# I have no wings :(



## YetiMan1436114545 (Dec 7, 2007)

Ok, I currently do a push/pull/leg day. The bits on my back under my arms (my wings, cant remember proper name!) Do not seem to be growing. I thought they were but I cant even feel muscle there! Im doing deadlifts, straight legged dead lifts, Lat pull downs - although my gym we have some proper gay machine that I put on max weight and its not even hard :/ and I do bent over rows, 5x5 at around 70k but still no growth! Have slowed down the sets and reps but still nothing, any thing I can chuck in the mix?


----------



## Tall (Aug 14, 2007)

Yes.

Time...

Growing muscle takes time...


----------



## YetiMan1436114545 (Dec 7, 2007)

TH&S said:


> Yes.
> 
> Time...
> 
> Growing muscle takes time...


Ok mate thanks  just every thing else seems to have grown quiet quick! Was wondering if I was a freak and didnt have these things  :lift:


----------



## Big_Dan (Jan 26, 2008)

I know what you need my friend, is a redbull !! lol

but in all seriousness , change about about the reps , if ur doing deadlifts, wide lat pull downs , bent-over rows your back should be growing !! dont worry too much , as everybodys got a body part that is slower in growing than the rest of the body,

and the the muscle is latissimus dorsi !! aka the lats


----------



## MXD (Jan 23, 2008)

Reverse close grip chins are what you need.


----------



## Tall (Aug 14, 2007)

MXD said:


> Reverse close grip chins are what you need.


Them be called pullups...

And he just needs time - I think he's only been at it for 3 months


----------



## MXD (Jan 23, 2008)

reverse close pull downs*** on the lat pull down machine, great exercise.

anyhoo stick at it yeti


----------



## beequeth (Mar 8, 2007)

TH&S said:


> *Them be called pullups...*
> 
> And he just needs time - I think he's only been at it for 3 months


Thats odd, I always thought they were called reverse grip chins as well....
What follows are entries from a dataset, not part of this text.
-- ==== Sys2Proof/Machine/Points.lean ====
section
/-! DEFINITION. Performing accesses at their points: row jobs (R154, R173, R174), atomics (R198 to R200), frames and replay
(R59 to R62), the ENGREG registers (R416), loads and stores, held effects and their release (R147), requests that leave
for the fabric and the host. -/

namespace Sys2Proof.Machine

/-! ## Requests that leave the device -/

/-- Send a write to a peer or the host: outstanding until its home acknowledges it (R65, R392, R396; log 94). A window that has
closed since its access was checked does not stop it (R392). -/
def State.sendWrite (s : State) (f : Flight) : State :=
  match f.place with
  | .peer d a =>
    let p := s.portFor d (f.who.coord.getD 0)
    let n := (Tab.get ({} : Port) s.ports p).nextSeq
    let s := s.sendFabric p (BitVec.ofNat 16 d) (.memWr a f.bytes f.bad .system f.who)
    { s with extWrites := s.extWrites ++ [{ f := f, port := p, seq := n }] }
  | .host a =>
    let n := s.hostSeq
    let s := s.sendHost { type := 2, seq := 0, addr := a, aux := 0, payload := f.bytes, port := f.port, ackreq := true }
    { s with extWrites := s.extWrites ++ [{ f := f, port := f.port, seq := n }] }
  | _ => s

/-- Ask a peer or the host for bytes or an atomic, and let the unit wait for the answer. -/
def State.sendAsk (s : State) (u : UnitId) (q : ExtAsk) (reg : Option Nat) : State :=
  let id := s.nextExt
  let (s, seq, port) := match q.place, q.amo with
    | .peer d a, amo =>
      let p := s.portFor d (u.coord.getD 0)
      let n := (Tab.get ({} : Port) s.ports p).nextSeq
      (s.sendFabric p (BitVec.ofNat 16 d) (match amo with
        | some (op, wide, v, c) => .atomic a op.code .system v c wide u
        | none => .memRd a q.len .system u), n, p)
    | .host a, _ =>
      let port := match s.hostWindow a q.len .r with | some w => w.port | none => 0
      (s.sendHost { type := 3, seq := 0, addr := a, aux := q.len, payload := [], port := port }, s.hostSeq, port)
    | _, _ => (s, 0, 0)
  let r : ExtRead := { id := id, u := u, addr := q.name, len := q.len, reg := reg, place := q.place, amo := q.amo, mtype := q.mtype, cmd := q.cmd
                       seq := seq, port := port }
  let s := { s with nextExt := id + 1, extReads := s.extReads ++ [r] }
  if reg.isSome then s else s.setWait u (.reply id)

/-! ## Performing a store -/

/-- Does a register offset lie in FSCMD's doubleword, whose writes the home performs in its arrival order (R62, R154)? -/
def fscmdAt (o : Nat) : Bool := o / 8 == 0x20
/-- Who serves a place and may refuse it: a home (R61), or a cluster's Lantern (R111). -/
def Place.homeId : Place → Option Nat
  | .hbm a => some (a / 2 ^ 30)
  | .cmem cl _ => some (1024 + cl)
  | .reg k _ o => if fscmdAt o then some k else none
  | _ => none

/-- The number of the read or atomic that a home has refused a unit (R328). -/
def State.refusedAt (s : State) (u : UnitId) (home : Nat) : Option Nat :=
  match s.wait u with
  | .refused h id => if h = home then some id else none
  | _ => none

/-- Does a unit's network interface hold a request it has been refused by a home, older than `before`? A later request to that
home waits behind it (R328). -/
def State.niHolds (s : State) (u : UnitId) (home before : Nat) : Bool :=
  let c := s.core u.niCore
  (c.retries.any fun f => f.who.source == u.source && decide (f.id < before) && f.place.homeId == some home) ||
  (u.neighbours.any fun v => v != u && (s.refusedAt v home).any fun id => decide (id < before)) ||
  (match u with
    | .ctx .. | .ni _ | .home _ =>
      (c.vn0.any fun m => m.refused && decide (m.id < before) && m.dstDev == Config.deviceNumber && m.dstCore == home) ||
      (c.rowOut.any fun j => j.refused && decide (j.id < before) && j.home == some home)
    | _ => false)
/-- The same for a read or atomic that the unit makes now, or makes again. -/
def State.held (s : State) (u : UnitId) (home : Nat) : Bool := s.niHolds u home ((s.refusedAt u home).getD s.nextId)

/-- A refused store stays with its network interface, which retries it (R61); refused again, it keeps its place. -/
def State.refuseStore (s : State) (f : Flight) : State :=
  (s.onCore f.who.niCore fun c => { c with retries := c.retries ++ [{ f with id := if f.id = 0 then s.nextId else f.id }] }).stamp

/-- A miss parks behind the eviction, one of up to 32 (R111). -/
def State.parkMiss (s : State) (cl b : Nat) (p : Parked) : State × Bool :=
  if (s.cluster cl).cm.parked.length < 32 then
    (s.onCluster cl fun c => { c with cm := { c.cm with parked := c.cm.parked ++ [{ block := b, acc := p }] } }, true)
  else (s, false)

/-- The bytes of a store reach their place; poisoned ones poison their granules (R82). A granule of an access that writes a whole
scratchpad block leaves the metadata of the whole (R217). -/
def State.writeFlight (s : State) (f : Flight) : State :=
  let s := f.bad.foldl (fun s i => s.poisonPlace (f.place.add i) 1) (s.writePlace f.place f.bytes f.wr)
  match f.place, f.whole with
  | .scratch cl o, some (z, nf) =>
    let (_, _, dom) := s.blockMeta cl (o / 256)
    { s with smeta := Tab.set s.smeta (s.physCl cl * 131072 + o / 256) (z, nf, dom) }
  | _, _ => s

/-- A store that a parked miss or a refusal follows. -/
def State.missStore (s : State) (cl b : Nat) (f : Flight) : State :=
  match s.parkMiss cl b (.write 0 f) with
  | (s, true) => s
  | (s, false) => s.refuseStore f

/-- A copy write of a whole block waits for sectors, as a victim's recompression does (R110, R111). -/
def State.waitWrite (s : State) (cl : Nat) (f : Flight) : State :=
  (s.onCluster cl fun c => { c with cm := { c.cm with waiting := c.cm.waiting ++ [f] } }).cmemFull cl
/-- A whole block's bytes are compressed straight to the store, where there are sectors for its form (R109). -/
def State.storeBlock (s : State) (cl b : Nat) (f : Flight) : Option State :=
  ((s.cluster cl).cm.recompress b (chooseForm f.bytes (!f.bad.isEmpty))).map fun m =>
    (s.onCluster cl fun c => { c with cm := m }).writeFlight f

/-- A copy burst writes a whole block that is not resident: behind what is parked on the block or waits for it (R108), else
compressed straight to the store; without sectors it waits as a victim does. -/
def State.writeThrough (s : State) (cl b : Nat) (f : Flight) : State :=
  let m := (s.cluster cl).cm
  if m.parked.any fun e => e.block == b then s.missStore cl b f
  else if m.behind b then s.waitWrite cl f
  else match s.storeBlock cl b f with
    | some s => s
    | none => s.waitWrite cl f

/-- A store of a copy burst that covers a whole block. -/
def Flight.wholeBlock (f : Flight) (o : Nat) : Bool := f.cmd != 0 && decide (f.bytes.length = 256 ∧ o % 256 = 0)

/-- Perform a store to memory at its point. A home refuses it while its network interface retries an older request there, or
while its queue of 64 is full (R154, R328); a frame that is not NORMAL parks it, but for a FRAMEREL write (R60). -/
def State.performMem (s : State) (f : Flight) : State :=
  let before := if f.id = 0 then s.nextId else f.id
  match f.place with
  | .peer .. | .host _ => s.sendWrite f
  | .reg .. => s
  | .cmem cl o =>
    if s.niHolds f.who (1024 + cl) before then s.refuseStore f
    else if f.wholeBlock o && !(s.cluster cl).cm.resident (o / 256) then s.writeThrough cl (o / 256) f
    else match s.lantern cl (o / 256) true with
      | (s, true) => s.writeFlight f
      | (s, false) => s.missStore cl (o / 256) f
  | .hbm pha =>
    if s.niHolds f.who (pha / 2 ^ 30) before then s.refuseStore f
    else match s.homeArrival pha f.bytes.length with
      | (_, false) => s.refuseStore f
      | (s, true) => match (if f.framerel then none else s.busyFrame pha f.bytes.length) with
        | none => s.writeFlight f
        | some (h, fr) => match s.parkAt h (.write fr f) with
          | (s, true) => s
          | (s, false) => s.refuseStore f
  | _ => s.writeFlight f

/-- Z and NF of the scratchpad block at an offset of a store, where the store writes it whole (R217). -/
def Flight.blockNote (f : Flight) (o : Nat) : Option (Bool × Bool) :=
  match f.place with
  | .scratch _ off =>
    let b := (off + o) / 256 * 256
    if off ≤ b ∧ b + 256 ≤ off + f.bytes.length then
      let data := (f.bytes.drop (b - off)).take 256
      let bad := f.bad.any fun i => decide (b - off ≤ i ∧ i < b - off + 256)
      some (!bad && data.all (· == 0), bad || match f.wr with
        | some (_, e) => nonFinite e data
        | none => true)
    else none
  | _ => none

/-- The granule accesses of a store (R157, R316); a whole block of a copy burst stays one. -/
def Flight.pieces (f : Flight) : List Flight :=
  let whole := match f.place with | .cmem _ o => f.wholeBlock o | _ => false
  if whole then [f]
  else (f.place.pieces f.bytes.length).map fun (o, n) =>
    { f with
      name := f.name + BitVec.ofNat 64 o, place := f.place.add o, bytes := (f.bytes.drop o).take n, whole := f.blockNote o
      bad := f.bad.filterMap fun i => if o ≤ i ∧ i < o + n then some (i - o) else none }

/-! ## Item records (R374) -/

/-- Append an item record to the fault log. A full ring, or one that cannot be written, drops it and counts it. -/
def State.item (s : State) (core src kind cause : Nat) (launch : Nat) (who loc : W64) : State :=
  let s := s.onLaunch launch fun l => { l with items := min 65535 (l.items + 1) }
  let id : W64 := match s.launch? launch with
    | some l => BitVec.ofNat 64 (leNat ((l.bytes.drop 0x18).take 8))
    | none => 0
  let dropIt : State := { s with flogDrop := if s.flogDrop = 0xFFFFFFFFFFFFFFFF then s.flogDrop else s.flogDrop + 1 }
  if s.flogN = 0 ∨ s.flogUsed ≥ s.flogN.toNat then dropIt
  else
    let dva := s.flogBase.toNat + 32 * s.flogHead.toNat
    match s.walk dva with
    | .leaf size e =>
      if entKind e = 2 && entHas e .w then
        let rec0 := leBytes 8 (core * 2 ^ 16 + src * 2 ^ 12 + kind * 2 ^ 8 + cause) ++ w64Bytes id ++ w64Bytes who ++ w64Bytes loc
        let s := s.performMem { who := .home core, name := BitVec.ofNat 64 (8 * 2 ^ 60 + dva), place := .hbm (entPha e + dva % 2 ^ size), bytes := rec0 }
        { s with flogHead := if s.flogHead + 1 = s.flogN then 0 else s.flogHead + 1, flogUsed := s.flogUsed + 1 }
      else dropIt
    | _ => dropIt

/-- The launch of a core as a number, 0 for none. -/
def State.launchId (s : State) (u : UnitId) : Nat := match s.launchOf u with | some l => l.id | none => 0

/-! ## Atomics (R200) -/

/-- New value, Z, C and flags of an atomic on `w` bits. -/
def amoOp (op : Aop) (w : Nat) (old v c : Nat) : Nat × Option Bool × Option Bool × Flags :=
  let m := 2 ^ w
  match op with
  | .add => ((old + v) % m, none, none, 0)
  | .and => (Nat.land old v, none, none, 0)
  | .or => (Nat.lor old v, none, none, 0)
  | .xor => (Nat.xor old v, none, none, 0)
  | .min => (if sext w v < sext w old then v else old, none, none, 0)
  | .max => (if sext w old < sext w v then v else old, none, none, 0)
  | .swap => (v, none, none, 0)
  | .cas => (if old = c then v else old, some (decide (old = c)), none, 0)
  | .incw => (if old ≥ c then 0 else old + 1, none, some (decide (old ≥ c)), 0)
  | .bfadd => (if old > c then old else min (old + v) c, none, some (decide (old > c ∨ old + v > c)), 0)
  | .fadd =>
    let (x, f) := exactAdd .rne (decodeNum .fp32 old) (decodeNum .fp32 v)
    let (r, g) := roundTo .fp32 .rne 0 x
    (r, none, none, f ||| g)
  | .fmax => ((fpMinMax true .fp32 old v (opd .fp32 old 31) (opd .fp32 v 31)).1, none, none, 0)
  | .fmin => ((fpMinMax false .fp32 old v (opd .fp32 old 31) (opd .fp32 v 31)).1, none, none, 0)
  | .accbf =>
    let (x, f) := exactAdd .rne (decodeNum .fp32 old) (decodeNum .bf16 (v % 65536))
    let (r, g) := roundTo .fp32 .rne 0 x
    (r, none, none, f ||| g)

/-- Read and write one word at its point with nothing between (R329). -/
def State.performAmo (s : State) (p : Place) (op : Aop) (wide : Bool) (v c : W64) : Nat × State :=
  let n := if wide then 8 else 4
  match s.key p with
  | none => (0, s)
  | some a =>
    let old := leNat (s.readKey a n)
    let (new, _, _, _) := amoOp op (8 * n) old (v.toNat % 2 ^ (8 * n)) (c.toNat % 2 ^ (8 * n))
    (old, (s.countSoft a n).writePlace p (leBytes n new) none)
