def loadWord (s : State) (w : BitVec 3) (d a : BitVec 5) (i : BitVec 12) (n conv : Nat) : Host.Outcome State Fault Refusal :=
  scalarWord s fun u =>
    match s.interlock u [a] (some (d, true)) with
    | .error q => .error q
    | .ok _ => s.loadReg u w d (s.sVal u a + i.signExtend 64) n conv

def execLdb (_z : Bool) (w : BitVec 3) (d a : BitVec 5) (i : BitVec 12) (s : State) : Host.Outcome State Fault Refusal :=
  loadWord s w d a i 1 0
def execLdh (_z : Bool) (w : BitVec 3) (d a : BitVec 5) (i : BitVec 12) (s : State) : Host.Outcome State Fault Refusal :=
  loadWord s w d a i 2 1
def execLdw (_z : Bool) (w : BitVec 3) (d a : BitVec 5) (i : BitVec 12) (s : State) : Host.Outcome State Fault Refusal :=
  loadWord s w d a i 4 2
def execLdd (_z : Bool) (w : BitVec 3) (d a : BitVec 5) (i : BitVec 12) (s : State) : Host.Outcome State Fault Refusal :=
  loadWord s w d a i 8 3

/-- LDC: a doubleword of the node's constant table. -/
def execLdc (_z : Bool) (w : BitVec 3) (d : BitVec 5) (i : BitVec 17) (s : State) : Host.Outcome State Fault Refusal :=
  scalarWord s fun u =>
    match s.interlock u [] (some (d, true)) with
    | .error q => .error q
    | .ok _ => match s.constAddr u i.toNat with
      | none => .error (.trap .space 0 s)
      | some a => s.loadReg u w d a 8 3

/-- What refuses an access to the registers that a part names (R416), if it names any. -/
def State.regCause (s : State) (u : UnitId) (p : Part) (perm : Perm) : Option Cause :=
  match p.place with
  | .reg k cl o => match perm with
    | .w => (match s.writeRegs u k cl o (List.replicate p.len 0) with | .error c => some c | .ok _ => none)
    | _ => (match s.readRegs k cl o p.len with | .error c => some c | .ok _ => none)
  | _ => none
/-- Both parts of a tagged access, located before either is performed (R133). -/
def State.locateTagged (s : State) (u : UnitId) (a : W64) (perm : Perm) : Eff (List Part × List Part × State) :=
  if a.toNat % 4 ≠ 0 then .error (.trap .align a s)
  else match s.locate (s.who u) a 4 perm with
    | .error q => .error q
    | .ok (ps, s1) => match tagAddr (s.num u).tagbase a with
      | none => .error (.trap .space a s)
      | some t => match s1.locate (s.who u) t 1 perm with
        | .error q => .error q
        | .ok (qs, s2) => match (ps ++ qs).findSome? fun p => (s2.regCause u p perm).map fun c => (c, p.raw) with
          | some (c, x) => .error (.trap c x s)
          | none => .ok (ps, qs, s2)

/-- LDWT: a word with its tag byte. -/
def execLdwt (_z : Bool) (w : BitVec 3) (d a : BitVec 5) (i : BitVec 12) (s : State) : Host.Outcome State Fault Refusal :=
  scalarWord s fun u =>
    match s.interlock u [a] (some (d, true)) with
    | .error q => .error q
    | .ok _ => match s.locateTagged u (s.sVal u a + i.signExtend 64) .r with
      | .error q => .error q
      | .ok (ps, qs, s1) => s.loadInto s1 u w d (ps ++ qs) 4

/-- Store the low n bytes of sb. -/
def storeWord (s : State) (w : BitVec 3) (b a : BitVec 5) (i : BitVec 12) (n : Nat) : Host.Outcome State Fault Refusal :=
  scalarWord s fun u =>
    match s.interlock u [a, b] none with
    | .error q => .error q
    | .ok _ =>
      let ad := s.sVal u a + i.signExtend 64
      if ad.toNat % n ≠ 0 then .error (.trap .align ad s)
      else match s.store u ad (leBytes n (s.sVal u b).toNat) with
        | .error q => .error q
        | .ok s => .ok (s.retire u w.toNat)

def execStb (w : BitVec 3) (b a : BitVec 5) (i : BitVec 12) (s : State) : Host.Outcome State Fault Refusal :=
  storeWord s w b a i 1
def execSth (w : BitVec 3) (b a : BitVec 5) (i : BitVec 12) (s : State) : Host.Outcome State Fault Refusal :=
  storeWord s w b a i 2
def execStw (w : BitVec 3) (b a : BitVec 5) (i : BitVec 12) (s : State) : Host.Outcome State Fault Refusal :=
  storeWord s w b a i 4
def execStd (w : BitVec 3) (b a : BitVec 5) (i : BitVec 12) (s : State) : Host.Outcome State Fault Refusal :=
  storeWord s w b a i 8

/-- STWT: a word and its tag byte. -/
def execStwt (w : BitVec 3) (b a : BitVec 5) (i : BitVec 12) (s : State) : Host.Outcome State Fault Refusal :=
  scalarWord s fun u =>
    match s.interlock u [a, b] none with
    | .error q => .error q
    | .ok _ => match s.locateTagged u (s.sVal u a + i.signExtend 64) .w with
      | .error q => .error q
      | .ok (ps, qs, s1) => match s1.writeParts (s.who u) none ps (leBytes 4 (s.sVal u b).toNat) with
        | .error q => .error q
        | .ok s2 => match s2.writeParts (s.who u) none qs [byteOfTag (s.sReg u b).tag] with
          | .error q => .error q
          | .ok s3 => .ok (s3.retire u w.toNat)
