-- ==== Sys2Proof/Machine/LookupAcc.lean ====
section
/-! DEFINITION. The accumulator class of the lookup stream (R156 to R165). -/

namespace Sys2Proof.Machine

/-- Write acc, collect the flags and check the tags of the lanes computed. -/
def State.putAcc (s : State) (k c : Nat) (e : ElemType) (r : LaneRun) (check : Bool) : Eff State :=
  let s := s.onCtx k c fun x => x.setLanes e r.lanes
  s.finishLanes k c r (if check && ElemType.isFloat e then r.lanes else [])

/-- Keep the generator: a run of lanes that no rounding made. -/
def LaneRun.plain (sr : W32) (ls : List (Nat × Tag)) : LaneRun := ⟨ls, 0, sr⟩

/-- A-class arithmetic on two operands, A read in full before B (R156). -/
def accBinary (e : ElemType) (a b : LOpd) (check : Bool) (s : State)
    (f : Nat × Tag → Nat × Tag → Nat × Tag → W32 → Res) : Host.Outcome State Fault Refusal :=
  lookupWord s fun k c =>
    match s.operand k c e 32 a with
    | .error q => .error q
    | .ok (xs, s) => match s.operand k c e 32 b with
      | .error q => .error q
      | .ok (ys, s) =>
        let acc := (s.ctx k c).accLanes e
        let r := runLanes (s.num (.ctx k c)).sr ((xs.zip (ys.zip acc)).map fun (x, y, d) => f x y d)
        s.putAcc k c e r check

/-- The tag an integer result carries is 31; a float keeps the tag of the operand delivered, at most P (R128, R158). A move that
delivers an infinity or a NaN keeps that tag too (DESIGN CHOICE, log 109). -/
def moveLane (e : ElemType) (l : Nat × Tag) : Nat × Tag :=
  (l.1, if ElemType.isFloat e then BitVec.ofNat 5 (readTag (precision e l.1) l.2) else 31)

/-- LDA (R160). -/
def execLda (_z : Bool) (e : ElemType) (a : LOpd) (s : State) : Host.Outcome State Fault Refusal :=
  lookupWord s fun k c =>
    match s.operand k c e 32 a with
    | .error q => .error q
    | .ok (xs, s) => s.putAcc k c e (.plain (s.num (.ctx k c)).sr (xs.map (moveLane e))) false

/-- STA (R160): 32 bytes of acc at a memory operand; another operand is ILLEGAL. -/
def execSta (_z : Bool) (e : ElemType) (a : LOpd) (s : State) : Host.Outcome State Fault Refusal :=
  lookupWord s fun k c =>
    match LOpd.pointer a with
    | none => .error (.trap .illegal 0 s)
    | some (n, step) =>
      let x := s.ctx k c
      let adr := (x.ptr n).addr
      let s := s.stepPtr k c n step
      if adr.toNat % ElemType.size e ≠ 0 then .error (.trap .align adr s)
      else match s.store (.ctx k c) adr (leBytes 32 x.acc.toNat) with
        | .error q => .error q
        | .ok s => .ok (s.retire (.ctx k c) 0)

/-- ADDA (R160). -/
def execAdda (_z : Bool) (e : ElemType) (a b : LOpd) (r : Rm) (s : State) : Host.Outcome State Fault Refusal :=
  accBinary e a b true s fun x y _ => addRes e r x y

/-- SUBA (R160). -/
def execSuba (_z : Bool) (e : ElemType) (a b : LOpd) (r : Rm) (s : State) : Host.Outcome State Fault Refusal :=
  accBinary e a b true s fun x y _ => subRes e r x y

/-- MULA (R160). -/
def execMula (_z : Bool) (e : ElemType) (a b : LOpd) (r : Rm) (s : State) : Host.Outcome State Fault Refusal :=
  accBinary e a b true s fun x y _ => mulRes e r x y

/-- MACA (R160): fused, one rounding. -/
def execMaca (_z : Bool) (e : ElemType) (a b : LOpd) (r : Rm) (s : State) : Host.Outcome State Fault Refusal :=
  accBinary e a b true s fun x y d => fmaRes e r false x y d

/-- MINA (R160): delivers an operand, so SIGTH does not check it (R130's moves, DEDUCED, log 11). -/
def execMina (_z : Bool) (e : ElemType) (a b : LOpd) (s : State) : Host.Outcome State Fault Refusal :=
  accBinary e a b false s fun x y _ => minMaxRes false e x y

/-- MAXA (R160), as MINA. -/
def execMaxa (_z : Bool) (e : ElemType) (a b : LOpd) (s : State) : Host.Outcome State Fault Refusal :=
  accBinary e a b false s fun x y _ => minMaxRes true e x y

/-- LOGA (R160). -/
def execLoga (_z : Bool) (f : LogOp) (e : ElemType) (a b : LOpd) (s : State) : Host.Outcome State Fault Refusal :=
  accBinary e a b false s fun x y _ => pureRes (logic f (ElemType.bits e) x.1 y.1) 31

/-- SHFA (R160). -/
def execShfa (_z : Bool) (f : ShiftOp) (e : ElemType) (a b : LOpd) (s : State) : Host.Outcome State Fault Refusal :=
  accBinary e a b false s fun x y _ => pureRes (shift f (ElemType.bits e) x.1 y.1) 31

/-- CVTA (R161): source type first field, destination second; bytes beyond the lanes converted become zero. `one` gives 1 in the
source type, in which the operand is read (DESIGN CHOICE, log 107). -/
def execCvta (_z : Bool) (se de : ElemType) (a : LOpd) (r : Rm) (s : State) : Host.Outcome State Fault Refusal :=
  lookupWord s fun k c =>
    let n := 32 / max (ElemType.size se) (ElemType.size de)
    match s.operand k c se (n * ElemType.size se) a with
    | .error q => .error q
    | .ok (xs, s) =>
      let run := runLanes (s.num (.ctx k c)).sr (xs.map fun x g => convert de se r g x.1 x.2)
      s.putAcc k c de run true

/-- HRED (R162): the fixed pairwise tree; only a floating sum is arithmetic that SIGTH checks. -/
def execHred (_z : Bool) (f : RedOp) (e : ElemType) (a : LOpd) (r : Rm) (s : State) : Host.Outcome State Fault Refusal :=
  lookupWord s fun k c =>
    match s.operand k c e 32 a with
    | .error q => .error q
    | .ok (xs, s) =>
      let node (x y : Nat × Tag) : W32 → Res := match f with
        | .sum => addRes e r x y
        | .min => minMaxRes false e x y
        | .max => minMaxRes true e x y
      let t := treeReduce node 5 (s.num (.ctx k c)).sr xs
      let root := t.lanes.headD (0, 31)
      let lanes := root :: List.replicate (laneCount e - 1) (0, fullTag e 0)
      let s := s.onCtx k c fun x => x.setLanes e lanes
      s.finishLanes k c t (if f = .sum ∧ ElemType.isFloat e = true then [root] else [])

/-- CMPA (R163): writes only F. -/
def execCmpa (_z : Bool) (e : ElemType) (a b : LOpd) (s : State) : Host.Outcome State Fault Refusal :=
  lookupWord s fun k c =>
    match s.operand k c e 32 a with
    | .error q => .error q
    | .ok (xs, s) => match s.operand k c e 32 b with
      | .error q => .error q
      | .ok (ys, s) =>
        let x := (xs.headD (0, 31)).1
        let y := (ys.headD (0, 31)).1
        let f := if ElemType.isFloat e then fpFlags (decodeNum e x) (decodeNum e y) else subFlags (ElemType.bits e) x y
        .ok ((s.onCtx k c fun q => { q with f := f }).retire (.ctx k c) 0)

/-- The tag of a lane clamped to P, as a number. -/
def laneSig (e : ElemType) (l : Nat × Tag) : Nat := readTag (precision e l.1) l.2

/-- SIGA_READ (R164). -/
def execSigaRead (_z : Bool) (e : ElemType) (a : LOpd) (s : State) : Host.Outcome State Fault Refusal :=
  lookupWord s fun k c =>
    match s.operand k c e 32 a with
    | .error q => .error q
    | .ok (xs, s) => s.putAcc k c e (.plain (s.num (.ctx k c)).sr (xs.map fun x => (laneSig e x, 31))) false

/-- SIGA_WRITE (R164): the value of a, the tag that b gives as an unsigned integer, at most P. -/
def execSigaWrite (_z : Bool) (e : ElemType) (a b : LOpd) (s : State) : Host.Outcome State Fault Refusal :=
  lookupWord s fun k c =>
    match s.operand k c e 32 a with
    | .error q => .error q
    | .ok (xs, s) => match s.operand k c e 32 b with
      | .error q => .error q
      | .ok (ys, s) =>
        let ls := (xs.zip ys).map fun (x, y) => (x.1, BitVec.ofNat 5 (min y.1 (precision e x.1)))
        s.putAcc k c e (.plain (s.num (.ctx k c)).sr ls) false

/-- SIGA_MINTAG (R164). -/
def execSigaMintag (_z : Bool) (e : ElemType) (a : LOpd) (s : State) : Host.Outcome State Fault Refusal :=
  lookupWord s fun k c =>
    match s.operand k c e 32 a with
    | .error q => .error q
    | .ok (xs, s) =>
      let m := xs.foldl (fun m x => min m (laneSig e x)) 31
      s.putAcc k c e (.plain (s.num (.ctx k c)).sr ((m, 31) :: List.replicate (laneCount e - 1) (0, 31))) false

/-- An immediate lane (R165). -/
def immLane (e : ElemType) (i : BitVec 7) : Nat × Tag :=
  (smallCode e i.toInt, fullTag e (smallCode e i.toInt))

/-- IMMA_SET (R165). -/
def execImmaSet (_z : Bool) (e : ElemType) (i : BitVec 7) (s : State) : Host.Outcome State Fault Refusal :=
  lookupWord s fun k c => s.putAcc k c e (.plain (s.num (.ctx k c)).sr (List.replicate (laneCount e) (immLane e i))) false

/-- IMMA_ADDI (R165): arithmetic, rounded to nearest even and checked. -/
def execImmaAddi (_z : Bool) (e : ElemType) (i : BitVec 7) (s : State) : Host.Outcome State Fault Refusal :=
  lookupWord s fun k c =>
    let xs := (s.ctx k c).accLanes e
    s.putAcc k c e (runLanes (s.num (.ctx k c)).sr (xs.map fun x => addRes e .rne x (immLane e i))) true

/-- IMMA_LANE0 (R165): the other lanes and their tags are unchanged. -/
def execImmaLane0 (_z : Bool) (e : ElemType) (i : BitVec 7) (s : State) : Host.Outcome State Fault Refusal :=
  lookupWord s fun k c =>
    let w := ElemType.size e
    let l := immLane e i
    let s := s.onCtx k c fun x =>
      { x with
        acc := BitVec.ofNat 256 (setBits x.acc.toNat (8 * w - 1) 0 l.1)
        accTags := List.replicate w l.2 ++ x.allTags.drop w }
    .ok (s.retire (.ctx k c) 0)

end Sys2Proof.Machine
end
Yetiman : Reverse grip chins (or pullups -  ) , and wide grip chins will do your lats wonders. I now its hard at first but keep at it. After a while you can start adding a weighted belt.


----------



## Guest (Mar 11, 2008)

TH&S said:


> Yes.
> 
> Time...
> 
> Growing muscle takes time...


So growing your LATS takes timemg:

Tbh lats are hard to grow as they arent a normal muscle to get developed on the human body lots of food deadlifts and chins will develop them.


----------



## YetiMan1436114545 (Dec 7, 2007)

lol red bull!



MXD said:


> Reverse close grip chins are what you need.


Thanks for that, the day I can do a pull up of any kinda... lol.

Yea TH&S there are not something I have done the whole way through something I have started doing recently!

MXD I will try what you said on the lat pull down machine though thanks 

Thanks too beequeth! I just cant do them think I dont have enough strength and too heavy at the moment!

Thansk Con as well you sexy man beast.


----------



## ANDY-D (Feb 19, 2008)

dam you BIG DAN you beat me too the red bull joke ......lol


----------



## wogihao (Jun 15, 2007)

People knock these videos (with good reasion) but watch the chin/pullup variations thats the key to a big back.

my back was pathetic before i started doing them seriously i never did any chins/pullups after a few months i added some good width to my lats.

I would give the rest of the video a watch just for the fun of it, imagine your gym PT doing these.

loads of variations there good for your tricep as well.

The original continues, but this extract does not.